SDE stands for stochastic differential equation, which is a type of equation used to model the evolution of a random process over time. Geometric brownian motion is a specific type of stochastic process that follows a log-normal distribution, and it is commonly used to model stock prices. SDEs are often used to describe the dynamics of geometric brownian motion.
Geometric brownian motion is commonly used to model stock prices because it has several desirable properties. It exhibits continuous paths, is Markovian (meaning that future movements do not depend on past movements), and allows for easy calculation of probabilities and expected values. These properties make it a useful tool for analyzing financial data and making predictions about future stock prices.
The solution to a geometric brownian motion SDE is a random variable that follows a log-normal distribution. To solve for this solution, you can use the Itô calculus, which is a mathematical tool used to solve SDEs. Alternatively, you can use the Euler-Maruyama method, which is a numerical method for approximating the solution of an SDE.
Volatility is a measure of the amount of uncertainty or risk associated with a particular stock or financial asset. In geometric brownian motion, volatility is a key parameter that determines the rate of change of the stock price.

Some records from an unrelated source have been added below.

-- ==== Sys2Proof/Tests/Slice0.lean ====
section
/-! SUPPORT. The model's own tests, their expected values taken from spec/95_test_vectors.md and from the encodings of
spec/30_encoding.md; and for each statement with hypotheses a concrete input that meets all of them. -/

namespace Sys2Proof.Tests

open Sys2Proof.Machine Sys2Proof.Statements

/-! ## Helpers -/

/-- The sample keys of 95_test_vectors.md. -/
def sampleKeys : Vector U64 3 := #v[0x0123456789ABCDEF#64, 0x23456789ABCDEF01#64, 0x456789ABCDEF0123#64]

/-- "Now is the ti" in ASCII. -/
def sampleText : List Byte :=
  [0x4E#8, 0x6F#8, 0x77#8, 0x20#8, 0x69#8, 0x73#8, 0x20#8, 0x74#8, 0x68#8, 0x65#8, 0x20#8, 0x74#8, 0x69#8]

/-- V-CBC-4c: its ciphertext under the three sample keys. -/
def sampleCipher : List Byte :=
  [0xF3#8, 0xC0#8, 0xFF#8, 0x02#8, 0x6C#8, 0x02#8, 0x30#8, 0x89#8, 0xC6#8, 0x40#8, 0x88#8, 0x66#8, 0xF3#8]

/-- Idle after reset, with the sample keys and IV, three keys, and `text` at DMEM offset 0x20 as the in-place buffer. -/
def ready (text : List Byte) : State :=
  { State.reset with
    keys := sampleKeys
    iv := 0x1234567890ABCDEF#64
    kcnt := 3#32
    len := BitVec.ofNat 32 text.length
    src := 0x20#32
    dst := 0x20#32
    blk := 0x4E6F772069732074#64
    dmem := Memory.setBytes [] 0x20 text }

/-- `ready` with two disjoint buffers. -/
def apart (text : List Byte) : State := { ready text with dst := 0x40#32 }

/-- The command word `w` in flight with `n` steps of its latency left. -/
def inFlight (s : State) (w : U32) (n : Nat) : State := { s.withCommand w with latencyLeft := n }

/-- `s` with accesses for the host to make. -/
def hosted (s : State) (ops : List HostOp) : State := { s with host := ops }

/-- One value of the next state. -/
def after {α : Type} (f : State → α) : Host.Outcome State Fault Refusal → Option α
  | .next t => some (f t)
  | .fault _ => none
  | .refused _ => none

/-- STATUS after one step with the word `w` in flight, from the setup of 95_test_vectors.md section 8. -/
def statusAfter (w kcnt len src dst : U32) : Option U32 :=
  after (fun t => statusWord t.status)
    (step (inFlight { State.reset with kcnt := kcnt, len := len, src := src, dst := dst } w 0))

/-! ## Well-formed terms: each check refuses an ill-formed one -/

theorem test_wf_kschedF_set : (Instr.kschedF 3 0).wellFormed = false := by decide
theorem test_wf_kschedF_ksel : (Instr.kschedF 0 3).wellFormed = false := by decide
theorem test_wf_kschedR_set : (Instr.kschedR 3 2).wellFormed = false := by decide
theorem test_wf_kschedR_ksel : (Instr.kschedR 2 3).wellFormed = false := by decide
theorem test_wf_xform_set : (Instr.xform 3).wellFormed = false := by decide
theorem test_wf_accepts : (Instr.kschedR 2 2).wellFormed = true ∧ (Instr.xform 2).wellFormed = true := by decide

/-! ## Decoding: words written out field by field from R71 (RSVD, KSEL, SET, OP) -/

theorem test_decode_kschedF : decode 0b000000000000000000000000_01_10_0001#32 = .ok (.kschedF 2 1) := by decide
theorem test_decode_kschedR : decode 0b000000000000000000000000_10_01_0010#32 = .ok (.kschedR 1 2) := by decide
theorem test_decode_kcombF : decode 0b000000000000000000000000_00_00_0011#32 = .ok .kcombF := by decide
theorem test_decode_kcombR : decode 0b000000000000000000000000_00_00_0100#32 = .ok .kcombR := by decide
theorem test_decode_xform : decode 0b000000000000000000000000_00_10_0101#32 = .ok (.xform 2) := by decide
theorem test_decode_invoke : decode 0b000000000000000000000000_00_00_0110#32 = .ok .invoke := by decide
theorem test_decode_cbcEnc : decode 0b000000000000000000000000_00_00_1000#32 = .ok .cbcEnc := by decide
theorem test_decode_cbcDec : decode 0b000000000000000000000000_00_00_1001#32 = .ok .cbcDec := by decide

Higher volatility means that the stock price is more likely to experience large movements, while lower volatility means that the stock price is more likely to remain stable.
Geometric brownian motion is a key component in the Black-Scholes model, which is a mathematical formula used to price options. In this model, the stock price is assumed to follow geometric brownian motion, and this allows for the calculation of the fair value of an option based on the stock price, strike price, time to expiration, and other factors. Geometric brownian motion is also used in other option pricing models, such as the Cox-Ross-Rubinstein model.